Custom and Electronic Property
A basic auto policy is designed and priced to only cover certain vehicle features. You might need extra coverage to take care of expensive vehicle options such as custom or electronic property. Such features are, primarily, installed either at the auto factory or are arranged (and sometimes installed) by a dealership. In many instances, the individual vehicle owner may install special features.
While traditional, factory-installed features are covered by an auto policy, manufacturers sometimes jump ahead of insurance policy designers. For instance,when first introduced, theft deterrent car stereos (which are disabled when removed from the dashboard) were not covered by many auto policies. It is important to read your particular auto policy to make sure that it doesn’t contain similar coverage gaps.

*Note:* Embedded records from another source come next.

/-- R335 and R336: `ldx`, `ldxv` and `ldg` leave for memory with their lanes, and LOAD_RETURN gives the data's values to the name
and retires them; no byte of memory changes. -/
def Sys2Proof.Claims.TaskLoadsHold : Prop :=
  TaskLoad .ldx 0 ∧ TaskLoad .ldxv 1 ∧ TaskLoad .ldg 2 ∧
  (∀ s c sl x a d size one dd r, s.args = [c, sl] → s.opCtx? c sl = some (x, a) → loadShape x.i = some (d, size, one) →
    x.th.status = .inFlight → unpackLanes a ≠ [] → Dest x d isAny dd → x.behindStore (unpackLanes a) size = false →
    x.watch true true false ((unpackLanes a).map (fun v => ((v.va : Int), size))) = none →
    (∀ v ∈ unpackLanes a, s.reaches v.phys = true ∧ x.inControl v.phys = false ∧ s.mayAccess x.master v.phys permRd = true ∧ x.shareRace v = .ok () ∧
      s.memBad v.phys size = none ∧ v.racy = false) →
    PerLane (unpackLanes a).length r (fun k w => ∀ v, (unpackLanes a)[k]? = some v → Loaded dd size (s.mem.read v.phys size) w) →
    ∃ t, exec .loadReturn s = .next t ∧
      t.thread? c sl = some ((x.th.setLanes d (if one then r.headD 0 :: (val x d).drop 1 else r)).retire (x.th.pc + 4)) ∧
      t.mem = s.mem ∧ t.loc = s.loc ∧ ThreadsOnly s t (fun c' sl' => c' = c ∧ sl' = sl)) ∧
  (∀ s c sl x a d size one, s.args = [c, sl] → s.opCtx? c sl = some (x, a) → loadShape x.i = some (d, size, one) →
    x.th.status = .inFlight → unpackLanes a ≠ [] → x.behindStore (unpackLanes a) size = true →
    ∃ t, exec .loadReturn s = .next t ∧ ⟨.loadReturn, [c, sl]⟩ ∈ t.pending ∧
      t = { s with cores := t.cores, pending := t.pending } ∧ ThreadsOnly s t (fun _ _ => False))

/-- R335 and R336: `stx`, `stxv` and `stg` retire and are posted, and POSTED_STORE_PERFORM writes the bytes of the oldest posted
store and no other. -/
def Sys2Proof.Claims.TaskStoresHold : Prop :=
  TaskStore .stx 0 ∧ TaskStore .stxv 1 ∧ TaskStore .stg 2 ∧
  (∀ s c p r n size vs ws, s.args = [c] → (s.core c).posted = p :: r → 0 < size → vs ≠ [] → ws.length = vs.length →
    p.bytes = storedBytes size vs ws → p.entries = vs.map (·.ent) → s.mem.wf → s.task? p.task = some n →
    (∀ b ∈ p.bytes, s.reaches b.1 = true) → (∀ v ∈ vs, s.mayAccess (partMaster s.pkg.num n.part) v.phys permWr = true) →
    (∀ v ∈ vs, ∀ e, look n.ext v.ent = some e → e.mode ≠ 4) →
    ∃ t, exec .postedStorePerform s = .next t ∧ (t.core c).posted = r ∧ t.loc = s.loc ∧
      (∀ a, (∀ b ∈ p.bytes, b.1 ≠ a) → t.mem.get a = s.mem.get a) ∧
      (∀ (j : Nat) (b : Nat × Nat × Byte), p.bytes[j]? = some b → backed b.1 = true → (∀ (k : Nat) (b' : Nat × Nat × Byte), j < k → p.bytes[k]? = some b' → b'.1 ≠ b.1) →
        t.mem.get b.1 = b.2.2))

/-! ### Atomics, waits and fences -/

/-- R339: an atomic of scope `.core` is performed at its bank as it issues. It returns the old value, writes what its operation
gives where it writes, and changes no other byte. -/
def Sys2Proof.Claims.CoreAtomicsHold : Prop :=
  ∀ s x i aop ord d a b va bv ev, Issues s i x → amoForm i = some (aop, ord, 0, d, a, b) → AmoReady x aop ord d a b va bv ev →
    Unlogged s x → s.loc.wf → x.c < 512 → x.runBase + x.runLen ≤ 2097152 → x.inRun va x.amoSize = true →
    x.localBad (x.runBase + va) x.amoSize = none →
    let n := 8 * x.amoSize
    let key := locKey x.c (x.runBase + va)
    let old := s.loc.read key x.amoSize
    let new := amoWrites i n old (bv % 2 ^ n) (ev % 2 ^ n)
    (x.steward = true ∨ (x.race (.gran ((x.runBase + va) / 32)) new.isSome true = none ∧
      x.watch false true true [((va : Int), x.amoSize)] = none)) →
    ∃ t th, exec i s = .next t ∧ t.thread? x.c x.sl = some th ∧ AmoThread x aop d n old new.isSome th ∧
      (∀ v, new = some v → t.loc.bytes key x.amoSize = leBytes v x.amoSize) ∧ (new = none → t.loc = s.loc) ∧
      (∀ k, k < key ∨ key + x.amoSize ≤ k → t.loc.get k = s.loc.get k) ∧
      OthersWake s t x.c x.sl ∧ t = { s with loc := t.loc, cores := t.cores, bad := t.bad, pending := t.pending }

/-- R339: an atomic of a wider scope leaves for its unit, and ATOMIC_PERFORM performs it there: the old value returns, the bytes
of its location alone change. -/
def Sys2Proof.Claims.DeviceAtomicsHold : Prop :=
  (∀ s x i aop ord scope d a b va bv ev v, Issues s i x → amoForm i = some (aop, ord, scope, d, a, b) → scope ≠ 0 →
    AmoReady x aop ord d a b va bv ev → x.atomicLane x.amoSize va = .ok v →
    x.watch true true true [((va : Int), x.amoSize)] = none →
    ∃ t, exec i s = .next t ∧
      t.thread? x.c x.sl = some (x.th.wait i x.hint .inFlight (atomicArgs aop x.amoSize ord scope va v.phys bv ev)) ∧
      Sent s t (dieOf x.c) (s.homeDie (dieOf x.c) v.phys) .atomicPerform [x.c, x.sl] ∧
      ThreadsOnly s t (fun c sl => c = x.c ∧ sl = x.sl) ∧ t = { s with cores := t.cores, pending := t.pending, links := t.links, unsent := t.unsent }) ∧
  (∀ s c sl x aop ord scope d a b size va phys bv ev, s.args = [c, sl] →
    s.opCtx? c sl = some (x, atomicArgs aop size ord scope va phys bv ev) → amoForm x.i = some (aop, ord, scope, d, a, b) →
    x.th.status = .inFlight → Unlogged s x → s.mem.wf → size = 4 ∨ size = 8 → s.reaches phys = true →
    s.mayAccess x.master phys permAtom = true → s.memBad phys size = none → (∀ k, k < size → backed (phys + k) = true) →
    let n := 8 * size
    let old := s.mem.read phys size
    let new := amoWrites x.i n old (bv % 2 ^ n) (ev % 2 ^ n)
    ∃ t th, exec .atomicPerform s = .next t ∧ t.thread? c sl = some th ∧ AmoThread x aop d n old new.isSome th ∧
      (∀ v, new = some v → t.mem.bytes phys size = leBytes v size) ∧ (new = none → t.mem = s.mem) ∧
      (∀ k, k < phys ∨ phys + size ≤ k → t.mem.get k = s.mem.get k) ∧ t.loc = s.loc ∧ OthersWake s t c sl)

/-- R341: `waitw` reads its word; at a value other than b's it retires with that value in d, else it blocks until the word is
written; and once it has seen a value that differs, it returns that one, whatever stands in the word since. -/
def Sys2Proof.Claims.WordWaitsHold : Prop :=
  (∀ s x d a b da db dd va, Issues s (.waitwL d a b) x → Operand x a isInt da → Operand x b isInt db → DataName x d 3 dd →
    Unlogged s x → x.th.saw = [] → va = (val x a).headD 0 → va % 8 = 0 → x.inRun va 8 = true → x.localBad (x.runBase + va) 8 = none →
    (x.steward = true ∨ (x.race (.gran ((x.runBase + va) / 32)) false true = none ∧ x.watch false true false [((va : Int), 8)] = none)) →
    let w := s.loc.read (locKey x.c (x.runBase + va)) 8
    (∀ v, w ≠ word64 db (val x b) → Loaded dd 8 w v → ∃ t th, exec (.waitwL d a b) s = .next t ∧ ReadsOnly s t x.c x.sl th ∧
      th.pc = x.th.pc + 4 ∧ th.status = .ready ∧ th.names = (x.th.setLane0 x.k.vt d v).names ∧
      th.lk = (x.th.setLane0 x.k.vt d v).lk ∧ th.ws = (x.th.setLane0 x.k.vt d v).ws ∧ th.st = (x.th.setLane0 x.k.vt d v).st) ∧
    (w = word64 db (val x b) → ∃ t, exec (.waitwL d a b) s = .next t ∧
      ReadsOnly s t x.c x.sl (x.th.wait (.waitwL d a b) x.hint .blocked [x.runBase + va, word64 db (val x b)]))) ∧
  (∀ s x d a b da db dd w hs r v, Issues s (.waitwL d a b) x → Operand x a isInt da → Operand x b isInt db → DataName x d 3 dd →
    Unlogged s x → (val x a).headD 0 % 8 = 0 → x.th.saw = (w, hs) :: r → w ≠ word64 db (val x b) → Loaded dd 8 w v →
    ∃ t th, exec (.waitwL d a b) s = .next t ∧ ReadsOnly s t x.c x.sl th ∧ th.pc = x.th.pc + 4 ∧ th.status = .ready ∧
      th.names = (x.th.setLane0 x.k.vt d v).names ∧ th.lk = (x.th.setLane0 x.k.vt d v).lk ∧ th.ws = (x.th.setLane0 x.k.vt d v).ws ∧
      th.st = (x.th.setLane0 x.k.vt d v).st) ∧
  (∀ s x d a b da db dd va p, Issues s (.waitwX d a b) x → Operand x a isInt da → Operand x b isInt db → DataName x d 3 dd →
    Unlogged s x → x.th.saw = [] → va = (val x a).headD 0 → va % 8 = 0 → x.waitLane va = .ok p →
    x.watch true true false [((va : Int), 8)] = none → s.reaches p.phys = true → (s.die (s.homeDie (dieOf x.c) p.phys)).relocking = false → s.mayAccess x.master p.phys permAtom = true →
    s.memBad p.phys 8 = none →
    let w := s.mem.read p.phys 8
    (∀ v, w ≠ word64 db (val x b) → Loaded dd 8 w v → ∃ t th, exec (.waitwX d a b) s = .next t ∧ t.thread? x.c x.sl = some th ∧
      th.pc = x.th.pc + 4 ∧ th.status = .ready ∧ th.names = (x.th.setLane0 x.k.vt d v).names ∧
      th.lk = (x.th.setLane0 x.k.vt d v).lk ∧ th.ws = (x.th.setLane0 x.k.vt d v).ws ∧ th.st = (x.th.setLane0 x.k.vt d v).st ∧
      t.mem = s.mem ∧ t.loc = s.loc ∧ ThreadsOnly s t (fun c sl => c = x.c ∧ sl = x.sl)) ∧
    (w = word64 db (val x b) → ∃ t, exec (.waitwX d a b) s = .next t ∧
      t.thread? x.c x.sl = some (x.th.wait (.waitwX d a b) x.hint .blocked [p.phys, word64 db (val x b)]) ∧ t.mem = s.mem ∧ t.loc = s.loc ∧
      ThreadsOnly s t (fun c sl => c = x.c ∧ sl = x.sl)))

/-- R183 and R340: a fence changes no name; one with release leaves a fence of its scope, or of the wider, pending. `aliasf`
waits for the thread's stores, and `fencec` for its jobs. -/
def Sys2Proof.Claims.FencesHold : Prop :=
  (∀ s x ord scope, Issues s (.fence ord scope) x → ∃ th, exec (.fence ord scope) s = .next (retired s x th) ∧
    th.names = x.th.names ∧ th.st = x.th.st ∧ th.lk = x.th.lk ∧ th.ws = x.th.ws ∧
    th.relFence = if 2 ≤ ord then some (match x.th.relFence with | some f => max f scope | none => scope) else x.th.relFence) ∧
  (∀ s x, Issues s .aliasf x → exec .aliasf s = .next (if x.drained then retired s x x.th
    else withThread s x.c x.sl (x.th.wait .aliasf x.hint .inFlight []))) ∧
  (∀ s x, Issues s .fencec x →
    ((∀ j ∈ s.jobsOf x.c x.sl x.th.task, j.state = 3) → ∃ th, exec .fencec s = .next (retired s x th) ∧
      th.names = x.th.names ∧ th.st = x.th.st ∧ th.lk = x.th.lk ∧ th.ws = x.th.ws ∧ th.relFence = x.th.relFence) ∧
    ((∃ j ∈ s.jobsOf x.c x.sl x.th.task, j.state ≠ 3) →
      exec .fencec s = .next (withThread s x.c x.sl (x.th.wait .fencec x.hint .inFlight []))))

Factory installation does not apply to autos that are modified by a conversion specialist or by an auto dealer before they are offered for sale. Car dealers frequently add options to make their inventory more attractive (and more profitable) to car buyers. Spoilers, body side moldings, special wheels and hub caps, body paint, special computing and navigation devices, speakers and stereos, pin stripes and conversion packages can be added directly onto the dealer invoice.
Pick-up truck and SUV owners should be particularly sensitive to the need to cover added features. Such vehicles typically include hundreds, even thousands of dollars worth of modifications that make them more desirable for use, such as hitches or even complete towing packages. All auto owners should be aware of the need to get additional coverage for security features such as on-board navigation, video and/or security devices.
If you’re not sure what is original and what has been added, ask your local dealer. If the information on options is not shared with the insurer, the unknown options may not be covered after a loss. Insurers cannot adjust their premiums for these additional features unless they’re told about them, including how much they cost. Ignoring the issue means you risk the chance that some of your valuable property may be uninsured. The best choice is to share your information with your local insurance professional. Together, you can take the steps to get the coverage you need.